Suppressing PEDOT:PSS Doping-Induced Interfacial Recombination Loss in Perovskite Solar Cells

PEDOT: PSS is widely used as a hole transport layer (HTL) in perovskite solar cells (PSCs) due to its facile processability, industrial scalability, and commercialization potential. However, PSCs utilizing PEDOT: PSS suffer from strong recombination losses compared to other organic HTLs. This results in lower opencircuit voltage (V-OC) and power conversion efficiency (PCE). Most studies focus on doping PEDOT:PSS to improve charge extraction, but it has been suggested that a high doping level can cause strong recombination losses. Herein, we systematically dedope PEDOT: PSS with aqueous NaOH, raising its Fermi level by up to 500 meV, and optimize its layer thickness in p-i-n devices.
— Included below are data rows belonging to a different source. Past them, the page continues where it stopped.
@[simp] theorem State.modLaunch_turn : (State.modLaunch k f s).turn = s.turn := by
  unfold State.modLaunch; split <;> rfl
@[simp] theorem State.modLaunch_tick : (State.modLaunch k f s).tick = s.tick := by
  unfold State.modLaunch; split <;> rfl
@[simp] theorem State.modLaunch_fresh : (State.modLaunch k f s).fresh = s.fresh := by
  unfold State.modLaunch; split <;> rfl
@[simp] theorem State.modLaunch_gtime : (State.modLaunch k f s).gtime = s.gtime := by
  unfold State.modLaunch; split <;> rfl
@[simp] theorem State.modLaunch_refilled : (State.modLaunch k f s).refilled = s.refilled := by
  unfold State.modLaunch; split <;> rfl
@[simp] theorem State.modLaunch_clkSince : (State.modLaunch k f s).clkSince = s.clkSince := by
  unfold State.modLaunch; split <;> rfl
@[simp] theorem State.modLaunch_clkCount : (State.modLaunch k f s).clkCount = s.clkCount := by
  unfold State.modLaunch; split <;> rfl
@[simp] theorem State.modLaunch_clkRate : (State.modLaunch k f s).clkRate = s.clkRate := by
  unfold State.modLaunch; split <;> rfl
@[simp] theorem State.modLaunch_bar2 : (State.modLaunch k f s).bar2 = s.bar2 := by
  unfold State.modLaunch; split <;> rfl
@[simp] theorem State.modLaunch_caplist : (State.modLaunch k f s).caplist = s.caplist := by
  unfold State.modLaunch; split <;> rfl
@[simp] theorem State.modLaunch_irqs : (State.modLaunch k f s).irqs = s.irqs := by
  unfold State.modLaunch; split <;> rfl
@[simp] theorem State.modLaunch_mgmt : (State.modLaunch k f s).mgmt = s.mgmt := by
  unfold State.modLaunch; split <;> rfl
@[simp] theorem State.modLaunch_aer : (State.modLaunch k f s).aer = s.aer := by
  unfold State.modLaunch; split <;> rfl
@[simp] theorem State.modLaunch_mem : (State.modLaunch k f s).mem = s.mem := by
  unfold State.modLaunch; split <;> rfl
@[simp] theorem State.modLaunch_poison : (State.modLaunch k f s).poison = s.poison := by
  unfold State.modLaunch; split <;> rfl
@[simp] theorem State.modLaunch_dram : (State.modLaunch k f s).dram = s.dram := by
  unfold State.modLaunch; split <;> rfl
@[simp] theorem State.modLaunch_lines : (State.modLaunch k f s).lines = s.lines := by
  unfold State.modLaunch; split <;> rfl
@[simp] theorem State.modLaunch_dieTlb : (State.modLaunch k f s).dieTlb = s.dieTlb := by
  unfold State.modLaunch; split <;> rfl
@[simp] theorem State.modLaunch_walkCache : (State.modLaunch k f s).walkCache = s.walkCache := by
  unfold State.modLaunch; split <;> rfl
@[simp] theorem State.modLaunch_pins : (State.modLaunch k f s).pins = s.pins := by
  unfold State.modLaunch; split <;> rfl
@[simp] theorem State.modLaunch_hostCopies : (State.modLaunch k f s).hostCopies = s.hostCopies := by
  unfold State.modLaunch; split <;> rfl
@[simp] theorem State.modLaunch_horizon : (State.modLaunch k f s).horizon = s.horizon := by
  unfold State.modLaunch; split <;> rfl
@[simp] theorem State.modLaunch_bias : (State.modLaunch k f s).bias = s.bias := by
  unfold State.modLaunch; split <;> rfl
@[simp] theorem State.modLaunch_snoop : (State.modLaunch k f s).snoop = s.snoop := by
  unfold State.modLaunch; split <;> rfl
@[simp] theorem State.modLaunch_chip : (State.modLaunch k f s).chip = s.chip := by
  unfold State.modLaunch; split <;> rfl
@[simp] theorem State.modLaunch_cores : (State.modLaunch k f s).cores = s.cores := by
  unfold State.modLaunch; split <;> rfl
@[simp] theorem State.modLaunch_engines : (State.modLaunch k f s).engines = s.engines := by
  unfold State.modLaunch; split <;> rfl
@[simp] theorem State.modLaunch_grove : (State.modLaunch k f s).grove = s.grove := by
  unfold State.modLaunch; split <;> rfl
@[simp] theorem State.modLaunch_nextLaunch : (State.modLaunch k f s).nextLaunch = s.nextLaunch := by
  unfold State.modLaunch; split <;> rfl
@[simp] theorem State.modLaunch_graphs : (State.modLaunch k f s).graphs = s.graphs := by
  unfold State.modLaunch; split <;> rfl
@[simp] theorem State.modLaunch_nextGraph : (State.modLaunch k f s).nextGraph = s.nextGraph := by
  unfold State.modLaunch; split <;> rfl
@[simp] theorem State.modLaunch_slotsUsed : (State.modLaunch k f s).slotsUsed = s.slotsUsed := by
  unfold State.modLaunch; split <;> rfl
@[simp] theorem State.modLaunch_phases : (State.modLaunch k f s).phases = s.phases := by
  unfold State.modLaunch; split <;> rfl
@[simp] theorem State.modLaunch_queues : (State.modLaunch k f s).queues = s.queues := by
  unfold State.modLaunch; split <;> rfl
@[simp] theorem State.modLaunch_blocks : (State.modLaunch k f s).blocks = s.blocks := by
  unfold State.modLaunch; split <;> rfl
@[simp] theorem State.modLaunch_nextBlock : (State.modLaunch k f s).nextBlock = s.nextBlock := by
  unfold State.modLaunch; split <;> rfl
@[simp] theorem State.modLaunch_clusters : (State.modLaunch k f s).clusters = s.clusters := by
  unfold State.modLaunch; split <;> rfl
@[simp] theorem State.modLaunch_nextPlaced : (State.modLaunch k f s).nextPlaced = s.nextPlaced := by
  unfold State.modLaunch; split <;> rfl
@[simp] theorem State.modLaunch_nextAge : (State.modLaunch k f s).nextAge = s.nextAge := by
  unfold State.modLaunch; split <;> rfl
@[simp] theorem State.modLaunch_nextSave : (State.modLaunch k f s).nextSave = s.nextSave := by
  unfold State.modLaunch; split <;> rfl
@[simp] theorem State.modLaunch_warps : (State.modLaunch k f s).warps = s.warps := by
  unfold State.modLaunch; split <;> rfl
@[simp] theorem State.modLaunch_nextPark : (State.modLaunch k f s).nextPark = s.nextPark := by
  unfold State.modLaunch; split <;> rfl
@[simp] theorem State.modLaunch_lastGwct : (State.modLaunch k f s).lastGwct = s.lastGwct := by
  unfold State.modLaunch; split <;> rfl
@[simp] theorem State.modLaunch_pre : (State.modLaunch k f s).pre = s.pre := by
  unfold State.modLaunch; split <;> rfl
@[simp] theorem State.modLaunch_spill : (State.modLaunch k f s).spill = s.spill := by
  unfold State.modLaunch; split <;> rfl
@[simp] theorem State.modLaunch_spillHead : (State.modLaunch k f s).spillHead = s.spillHead := by
  unfold State.modLaunch; split <;> rfl
@[simp] theorem State.modLaunch_grovebase : (State.modLaunch k f s).grovebase = s.grovebase := by
  unfold State.modLaunch; split <;> rfl
@[simp] theorem State.modLaunch_callq : (State.modLaunch k f s).callq = s.callq := by
  unfold State.modLaunch; split <;> rfl
@[simp] theorem State.modLaunch_wcallFault : (State.modLaunch k f s).wcallFault = s.wcallFault := by
  unfold State.modLaunch; split <;> rfl
@[simp] theorem State.modLaunch_graft : (State.modLaunch k f s).graft = s.graft := by
  unfold State.modLaunch; split <;> rfl
@[simp] theorem State.modLaunch_graftOld : (State.modLaunch k f s).graftOld = s.graftOld := by
  unfold State.modLaunch; split <;> rfl
@[simp] theorem State.modLaunch_graftNew : (State.modLaunch k f s).graftNew = s.graftNew := by
  unfold State.modLaunch; split <;> rfl
@[simp] theorem State.modLaunch_fuse : (State.modLaunch k f s).fuse = s.fuse := by
  unfold State.modLaunch; split <;> rfl
@[simp] theorem State.modLaunch_flip : (State.modLaunch k f s).flip = s.flip := by
  unfold State.modLaunch; split <;> rfl
@[simp] theorem State.modLaunch_shoot : (State.modLaunch k f s).shoot = s.shoot := by
  unfold State.modLaunch; split <;> rfl
@[simp] theorem State.modLaunch_hostUp : (State.modLaunch k f s).hostUp = s.hostUp := by
  unfold State.modLaunch; split <;> rfl
@[simp] theorem State.modLaunch_hostDownAt : (State.modLaunch k f s).hostDownAt = s.hostDownAt := by
  unfold State.modLaunch; split <;> rfl
@[simp] theorem State.modLaunch_hostLost : (State.modLaunch k f s).hostLost = s.hostLost := by
  unfold State.modLaunch; split <;> rfl
@[simp] theorem State.modLaunch_portLanes : (State.modLaunch k f s).portLanes = s.portLanes := by
  unfold State.modLaunch; split <;> rfl
@[simp] theorem State.modLaunch_portTime : (State.modLaunch k f s).portTime = s.portTime := by
  unfold State.modLaunch; split <;> rfl
@[simp] theorem State.modLaunch_peerLost : (State.modLaunch k f s).peerLost = s.peerLost := by
  unfold State.modLaunch; split <;> rfl
@[simp] theorem State.modLaunch_peersGone : (State.modLaunch k f s).peersGone = s.peersGone := by
  unfold State.modLaunch; split <;> rfl
@[simp] theorem State.modLaunch_sharers : (State.modLaunch k f s).sharers = s.sharers := by
  unfold State.modLaunch; split <;> rfl
@[simp] theorem State.modLaunch_inval : (State.modLaunch k f s).inval = s.inval := by
  unfold State.modLaunch; split <;> rfl
@[simp] theorem State.modLaunch_lost : (State.modLaunch k f s).lost = s.lost := by
  unfold State.modLaunch; split <;> rfl
@[simp] theorem State.modLaunch_undoLog : (State.modLaunch k f s).undoLog = s.undoLog := by
  unfold State.modLaunch; split <;> rfl
@[simp] theorem State.modLaunch_undoFill : (State.modLaunch k f s).undoFill = s.undoFill := by
  unfold State.modLaunch; split <;> rfl
@[simp] theorem State.modLaunch_undoWarned : (State.modLaunch k f s).undoWarned = s.undoWarned := by
  unfold State.modLaunch; split <;> rfl
@[simp] theorem State.modLaunch_undoStarting : (State.modLaunch k f s).undoStarting = s.undoStarting := by
  unfold State.modLaunch; split <;> rfl
@[simp] theorem State.modLaunch_saved : (State.modLaunch k f s).saved = s.saved := by
  unfold State.modLaunch; split <;> rfl
@[simp] theorem State.modLaunch_ranges : (State.modLaunch k f s).ranges = s.ranges := by
  unfold State.modLaunch; split <;> rfl
@[simp] theorem State.modLaunch_spares : (State.modLaunch k f s).spares = s.spares := by
  unfold State.modLaunch; split <;> rfl
@[simp] theorem State.modLaunch_xlat : (State.modLaunch k f s).xlat = s.xlat := by
  unfold State.modLaunch; split <;> rfl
A significant reduction of recombination losses at the dedoped PEDOT:PSS/perovskite interface is evidenced by a longer photoluminescence lifetime and higher magnitude of surface photovoltage, leading to an increased device V-OC, fill factor, and PCE. These results provide insights into the relationship between doping level of HTLs and interfacial charge carrier recombination losses.

Automated summary

PEDOT: PSS is widely used in perovskite solar cells as a hole transport layer due to its processability, scalability, and commercialization potential. However, PSCs utilizing PEDOT: PSS suffer from recombination losses. In this study, dedoping PEDOT: PSS and optimizing its layer thickness improved the device's performance by reducing recombination losses at the interface.